More than 25 years ago, Wesley Snipes vocalized his desire to become Black Panther. Throughout the years it seemed as if the project wasn’t going to happen due to various obstacles, as well as the possible hesitation that it wouldn’t be well received by both black and mainstream audiences. Fast forward to 2018. With a turbulent political climate, police brutality against black and brown bodies, in addition to, other travesties, it appeared that the time was now to drop the pro-black film.
Written and directed by Ryan Coogler (Fruitvale Station, Creed), the excitement surrounding Black Panther partially stemmed from its predominately all-star black cast. Stellar actors and actresses such as Chadwick Boseman (Black Panther/T’Challa), Michael B. Jordan (Erik “Killmonger” Stevens), Lupita Nyong’o (Nakia), Danai Gurira (Okoye), Daniel Kaluuya (W’Kabi), Letitia Wright (Shuri), Winston Duck (M’Baku), Forest Whitaker (Zuri), and Angela Bassett (Ramonda) dominate the roster.
Michael B. Jordan and Chadwick Boseman
The plot is a sub-story of Marvel Cinematic Universe’s (MCU) Captain America: Civil War where King T’Chaka of Wakanda is killed in a bombing at the United Nations (UN) by Bucky Barnes (Winter Solider). Wakanda, although incorrectly viewed as a third-world country by the UN, possesses a precious metal called vibranium, the same metal used in Captain America’s shield as well as in Black Panther’s suit. Vibranium’s kinetic energy allows for technological advances that could both harm or solve many of the world’s issues.
After the death of his father, T’Challa returns home to become king. Within the nation of Wakanda, there are five tribes; however, there is one who refuses to join the others in unison which causes a schism later due to their desire to further advance Wakanda’s national interests. Surrounded by the comfort and safety of Wakanda, when a black market deal goes bad between Agent Everett K. Ross (Martin Freeman) and Ulysses Klaue (Andy Serkis) over a stolen piece of vibranium that antagonist Erik “Killmonger” Stevens assisted in stealing, the plot thickens, forcing T’Challa to make a choice in fighting for what he believes is best not only for himself, but also his country. It is here, that Coogler’s directing genius comes into play weaving both Marvel’s significant storyline against a 21st century context.

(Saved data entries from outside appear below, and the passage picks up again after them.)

/-- While the pane runs, the pane port takes the oldest granule of the store buffer: it goes where its kind says, its sequence number
counts for LAST_SEQ when it is memory's and the core has not stopped, a stopped core counts it in DRAINED, and the freed room
takes the next granule that waits. An acknowledgement of a local store lowers by one what the command awaits. From 5 µs after an
emergency change of the pane of a core in a step (which state that is, the model chooses: log entry 68), the rest of the store buffer is
discarded, DISCARDED counts it, the core stops at its oldest granule, CORE_FAULT is valid, and the step of its partition aborts.
(From R42 to R44, R72 and R212, in part.) -/
def Obligations.StoreBufferDrains : Prop :=
  (∀ (s : State) (core : Nat) (g : SbEntry) (rest : List SbEntry), core < 256 → s.paneUp core = true → (s.core core).sb = g :: rest →
    (s.core core).stop = none →
    exec (.granuleTaken core) s = .next ((((s.setCore core
      { s.core core with sb := rest, lastTaken := if g.toMem then max (s.core core).lastTaken g.seq else (s.core core).lastTaken }).takeGranule
        core g).refill core).tryStepEnd core)) ∧
  (∀ (s : State) (core n : Nat) (g : SbEntry) (rest : List SbEntry), core < 256 → s.paneUp core = true → (s.core core).sb = g :: rest →
    (s.core core).stop = some n →
    exec (.granuleTaken core) s = .next (((((s.setCore core { s.core core with sb := rest }).addF F.CORE_DRAIN_DRAINED core 1).takeGranule
        core g).refill core).tryStepEnd core)) ∧
  (∀ (s : State) (core seq : Nat) (e : QEntry), core < 256 → (s.core core).store.find? (fun e => e.seq == seq) = some e →
    0 < e.acks → s.paneUp core = true → s.remoteSlot e.cmd = none →
    exec (.storeAck core seq) s = .next (s.putEntry core 3 { e with acks := e.acks - 1 })) ∧
  (∀ (s : State) (core : Nat) (g : SbEntry) (rest : List SbEntry), core < 256 → (s.core core).sb = g :: rest →
    s.coreIn core = true → s.flag F.PANE_FREQ_EMERG (core / 8) = true → (s.pane (core / 8)).stopAt + 5000 ≤ s.now →
    ∃ u : State, exec (.storeDrainLost core) s = .next (u.abortStep (s.partOf core) 1 fcSTORE_DRAIN_LOST) ∧
      u.core core = { s.core core with stop := some g.seq, sb := [] } ∧
      u.getF F.CORE_DRAIN_DISCARDED core = (rest.length + 1) % 2 ^ F.CORE_DRAIN_DISCARDED.w ∧
      u.flag F.CORE_FAULT_VALID core = true ∧
      (s.flag F.CORE_FAULT_VALID core = false → u.flag F.CORE_STATUS_FAULTED core = true ∧
        u.getF F.CORE_FAULT_CODE core = fcSTORE_DRAIN_LOST) ∧
      u = { s with regs := u.regs, cores := u.cores })
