/-! ### State.setRing: writes rings -/

@[simp] theorem State.setRing_pending (s : State) (k : Nat) (x : Ring) : (s.setRing k x).pending = s.pending := rfl
@[simp] theorem State.setRing_regs (s : State) (k : Nat) (x : Ring) : (s.setRing k x).regs = s.regs := rfl
@[simp] theorem State.setRing_mem (s : State) (k : Nat) (x : Ring) : (s.setRing k x).mem = s.mem := rfl
@[simp] theorem State.setRing_gran (s : State) (k : Nat) (x : Ring) : (s.setRing k x).gran = s.gran := rfl
@[simp] theorem State.setRing_flaws (s : State) (k : Nat) (x : Ring) : (s.setRing k x).flaws = s.flaws := rfl
@[simp] theorem State.setRing_keys (s : State) (k : Nat) (x : Ring) : (s.setRing k x).keys = s.keys := rfl
@[simp] theorem State.setRing_busErrs (s : State) (k : Nat) (x : Ring) : (s.setRing k x).busErrs = s.busErrs := rfl
@[simp] theorem State.setRing_skewWin (s : State) (k : Nat) (x : Ring) : (s.setRing k x).skewWin = s.skewWin := rfl
@[simp] theorem State.setRing_served (s : State) (k : Nat) (x : Ring) : (s.setRing k x).served = s.served := rfl
@[simp] theorem State.setRing_cores (s : State) (k : Nat) (x : Ring) : (s.setRing k x).cores = s.cores := rfl
@[simp] theorem State.setRing_parts (s : State) (k : Nat) (x : Ring) : (s.setRing k x).parts = s.parts := rfl
@[simp] theorem State.setRing_tctx (s : State) (k : Nat) (x : Ring) : (s.setRing k x).tctx = s.tctx := rfl
@[simp] theorem State.setRing_sctx (s : State) (k : Nat) (x : Ring) : (s.setRing k x).sctx = s.sctx := rfl
@[simp] theorem State.setRing_arrivals (s : State) (k : Nat) (x : Ring) : (s.setRing k x).arrivals = s.arrivals := rfl
@[simp] theorem State.setRing_rq (s : State) (k : Nat) (x : Ring) : (s.setRing k x).rq = s.rq := rfl
@[simp] theorem State.setRing_inbox (s : State) (k : Nat) (x : Ring) : (s.setRing k x).inbox = s.inbox := rfl
@[simp] theorem State.setRing_tags (s : State) (k : Nat) (x : Ring) : (s.setRing k x).tags = s.tags := rfl
@[simp] theorem State.setRing_nextTag (s : State) (k : Nat) (x : Ring) : (s.setRing k x).nextTag = s.nextTag := rfl
@[simp] theorem State.setRing_plans (s : State) (k : Nat) (x : Ring) : (s.setRing k x).plans = s.plans := rfl
@[simp] theorem State.setRing_nextPlan (s : State) (k : Nat) (x : Ring) : (s.setRing k x).nextPlan = s.nextPlan := rfl
@[simp] theorem State.setRing_free (s : State) (k : Nat) (x : Ring) : (s.setRing k x).free = s.free := rfl
@[simp] theorem State.setRing_sram (s : State) (k : Nat) (x : Ring) : (s.setRing k x).sram = s.sram := rfl
@[simp] theorem State.setRing_replies (s : State) (k : Nat) (x : Ring) : (s.setRing k x).replies = s.replies := rfl
@[simp] theorem State.setRing_msix (s : State) (k : Nat) (x : Ring) : (s.setRing k x).msix = s.msix := rfl
@[simp] theorem State.setRing_log (s : State) (k : Nat) (x : Ring) : (s.setRing k x).log = s.log := rfl
@[simp] theorem State.setRing_pldm (s : State) (k : Nat) (x : Ring) : (s.setRing k x).pldm = s.pldm := rfl
@[simp] theorem State.setRing_steps (s : State) (k : Nat) (x : Ring) : (s.setRing k x).steps = s.steps := rfl
@[simp] theorem State.setRing_boot (s : State) (k : Nat) (x : Ring) : (s.setRing k x).boot = s.boot := rfl
@[simp] theorem State.setRing_scrubPos (s : State) (k : Nat) (x : Ring) : (s.setRing k x).scrubPos = s.scrubPos := rfl
@[simp] theorem State.setRing_scrubSince (s : State) (k : Nat) (x : Ring) : (s.setRing k x).scrubSince = s.scrubSince := rfl
@[simp] theorem State.setRing_unavail (s : State) (k : Nat) (x : Ring) : (s.setRing k x).unavail = s.unavail := rfl
@[simp] theorem State.setRing_drifted (s : State) (k : Nat) (x : Ring) : (s.setRing k x).drifted = s.drifted := rfl
@[simp] theorem State.setRing_locks (s : State) (k : Nat) (x : Ring) : (s.setRing k x).locks = s.locks := rfl
@[simp] theorem State.setRing_dma (s : State) (k : Nat) (x : Ring) : (s.setRing k x).dma = s.dma := rfl
@[simp] theorem State.setRing_rs (s : State) (k : Nat) (x : Ring) : (s.setRing k x).rs = s.rs := rfl
@[simp] theorem State.setRing_bounce (s : State) (k : Nat) (x : Ring) : (s.setRing k x).bounce = s.bounce := rfl
@[simp] theorem State.setRing_hostOut (s : State) (k : Nat) (x : Ring) : (s.setRing k x).hostOut = s.hostOut := rfl
@[simp] theorem State.setRing_ports (s : State) (k : Nat) (x : Ring) : (s.setRing k x).ports = s.ports := rfl
@[simp] theorem State.setRing_time (s : State) (k : Nat) (x : Ring) : (s.setRing k x).time = s.time := rfl
@[simp] theorem State.setRing_panes (s : State) (k : Nat) (x : Ring) : (s.setRing k x).panes = s.panes := rfl
@[simp] theorem State.setRing_psec (s : State) (k : Nat) (x : Ring) : (s.setRing k x).psec = s.psec := rfl
@[simp] theorem State.setRing_pairDown (s : State) (k : Nat) (x : Ring) : (s.setRing k x).pairDown = s.pairDown := rfl
@[simp] theorem State.setRing_qps (s : State) (k : Nat) (x : Ring) : (s.setRing k x).qps = s.qps := rfl
@[simp] theorem State.setRing_serves (s : State) (k : Nat) (x : Ring) : (s.setRing k x).serves = s.serves := rfl
@[simp] theorem State.setRing_reqs (s : State) (k : Nat) (x : Ring) : (s.setRing k x).reqs = s.reqs := rfl
@[simp] theorem State.setRing_custs (s : State) (k : Nat) (x : Ring) : (s.setRing k x).custs = s.custs := rfl
@[simp] theorem State.setRing_fw (s : State) (k : Nat) (x : Ring) : (s.setRing k x).fw = s.fw := rfl
@[simp] theorem State.setRing_fwin (s : State) (k : Nat) (x : Ring) : (s.setRing k x).fwin = s.fwin := rfl
@[simp] theorem State.setRing_fwrun (s : State) (k : Nat) (x : Ring) : (s.setRing k x).fwrun = s.fwrun := rfl
@[simp] theorem State.setRing_hand (s : State) (k : Nat) (x : Ring) : (s.setRing k x).hand = s.hand := rfl
@[simp] theorem State.setRing_ckpt (s : State) (k : Nat) (x : Ring) : (s.setRing k x).ckpt = s.ckpt := rfl
@[simp] theorem State.setRing_upd (s : State) (k : Nat) (x : Ring) : (s.setRing k x).upd = s.upd := rfl
@[simp] theorem State.setRing_sessions (s : State) (k : Nat) (x : Ring) : (s.setRing k x).sessions = s.sessions := rfl
@[simp] theorem State.setRing_nextSess (s : State) (k : Nat) (x : Ring) : (s.setRing k x).nextSess = s.nextSess := rfl
@[simp] theorem State.setRing_algs (s : State) (k : Nat) (x : Ring) : (s.setRing k x).algs = s.algs := rfl
@[simp] theorem State.setRing_spdm (s : State) (k : Nat) (x : Ring) : (s.setRing k x).spdm = s.spdm := rfl
@[simp] theorem State.setRing_nonces (s : State) (k : Nat) (x : Ring) : (s.setRing k x).nonces = s.nonces := rfl
@[simp] theorem State.setRing_debugWant (s : State) (k : Nat) (x : Ring) : (s.setRing k x).debugWant = s.debugWant := rfl
@[simp] theorem State.setRing_tamp (s : State) (k : Nat) (x : Ring) : (s.setRing k x).tamp = s.tamp := rfl
@[simp] theorem State.setRing_uartRx (s : State) (k : Nat) (x : Ring) : (s.setRing k x).uartRx = s.uartRx := rfl
@[simp] theorem State.setRing_uartTx (s : State) (k : Nat) (x : Ring) : (s.setRing k x).uartTx = s.uartTx := rfl
@[simp] theorem State.setRing_uartOut (s : State) (k : Nat) (x : Ring) : (s.setRing k x).uartOut = s.uartOut := rfl
@[simp] theorem State.setRing_uartLine (s : State) (k : Nat) (x : Ring) : (s.setRing k x).uartLine = s.uartLine := rfl
@[simp] theorem State.setRing_tlpOut (s : State) (k : Nat) (x : Ring) : (s.setRing k x).tlpOut = s.tlpOut := rfl
@[simp] theorem State.setRing_mctpIn (s : State) (k : Nat) (x : Ring) : (s.setRing k x).mctpIn = s.mctpIn := rfl
@[simp] theorem State.setRing_mctpOut (s : State) (k : Nat) (x : Ring) : (s.setRing k x).mctpOut = s.mctpOut := rfl
@[simp] theorem State.setRing_overPeriods (s : State) (k : Nat) (x : Ring) : (s.setRing k x).overPeriods = s.overPeriods := rfl
@[simp] theorem State.setRing_lockQ (s : State) (k : Nat) (x : Ring) : (s.setRing k x).lockQ = s.lockQ := rfl
@[simp] theorem State.setRing_eid (s : State) (k : Nat) (x : Ring) : (s.setRing k x).eid = s.eid := rfl
@[simp] theorem State.setRing_ptpOut (s : State) (k : Nat) (x : Ring) : (s.setRing k x).ptpOut = s.ptpOut := rfl
@[simp] theorem State.setRing_waking (s : State) (k : Nat) (x : Ring) : (s.setRing k x).waking = s.waking := rfl
@[simp] theorem State.setRing_rdReg (s : State) (k : Nat) (x : Ring) (r' : Reg) (j : Nat) : (s.setRing k x).rdReg r' j = s.rdReg r' j := rfl
@[simp] theorem State.setRing_getF (s : State) (k : Nat) (x : Ring) (f' : Fld) (j : Nat) : (s.setRing k x).getF f' j = s.getF f' j := rfl
@[simp] theorem State.setRing_core_at (s : State) (k : Nat) (x : Ring) (j : Nat) : (s.setRing k x).core j = s.core j := rfl
@[simp] theorem State.setRing_part_at (s : State) (k : Nat) (x : Ring) (j : Nat) : (s.setRing k x).part j = s.part j := rfl
@[simp] theorem State.setRing_tctxOf_at (s : State) (k : Nat) (x : Ring) (j : Nat) : (s.setRing k x).tctxOf j = s.tctxOf j := rfl
@[simp] theorem State.setRing_sctxOf_at (s : State) (k : Nat) (x : Ring) (j : Nat) : (s.setRing k x).sctxOf j = s.sctxOf j := rfl
@[simp] theorem State.setRing_plan_at (s : State) (k : Nat) (x : Ring) (j : Nat) : (s.setRing k x).plan j = s.plan j := rfl
@[simp] theorem State.setRing_chan_at (s : State) (k : Nat) (x : Ring) (j : Nat) : (s.setRing k x).chan j = s.chan j := rfl
@[simp] theorem State.setRing_port_at (s : State) (k : Nat) (x : Ring) (j : Nat) : (s.setRing k x).port j = s.port j := rfl
@[simp] theorem State.setRing_pane_at (s : State) (k : Nat) (x : Ring) (j : Nat) : (s.setRing k x).pane j = s.pane j := rfl
@[simp] theorem State.setRing_qp_at (s : State) (k : Nat) (x : Ring) (j : Nat) : (s.setRing k x).qp j = s.qp j := rfl
@[simp] theorem State.setRing_req_at (s : State) (k : Nat) (x : Ring) (j : Nat) : (s.setRing k x).req j = s.req j := rfl
@[simp] theorem State.setRing_byte_at (s : State) (k : Nat) (x : Ring) (j : Nat) : (s.setRing k x).byte j = s.byte j := rfl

Lupita Nyong’o and Letitia Wright
Produced by Marvel Studios, the film’s visual and cinematic qualities are breathtaking. Working with previous colleagues such as Rachel Morrison (cinematographer) and Michael B. Jordan (actor), there is an unconscious consistency and confidence that is amplified on the silver screen. Coogler also stays true to his approach of reaching moviegoers by pulling on heartstrings with a sentimental narrative contrasted with bursts of comedic intervals to break up the seriousness of what is unfolding before the audience. With Academy Award-nominated costume designer Ruth E. Carter, whose work has appeared in black awareness films like Malcolm X, Amistad, Selma, and Roots, as well as eleven-time Grammy Award winner Kendrick Lamar executively producing the soundtrack, Black Panther is thoroughly affiliated with black artistic excellence.
As one of the premiere comic book Hollywood blockbusters that in its majority is black mandated, delegated, and executed, Black Panther, since its inception in July of 1966 by Stan Lee and Jack Kirby, amplifies the pride black Americans have consistently felt to a doubtful mainstream media. Nonetheless, for this phenomenon to occur, a seat for inclusion had to be offered at the table. Black Panther sits tall and confidently at that table with its undeniable presence planting seeds for generations to come. Finally.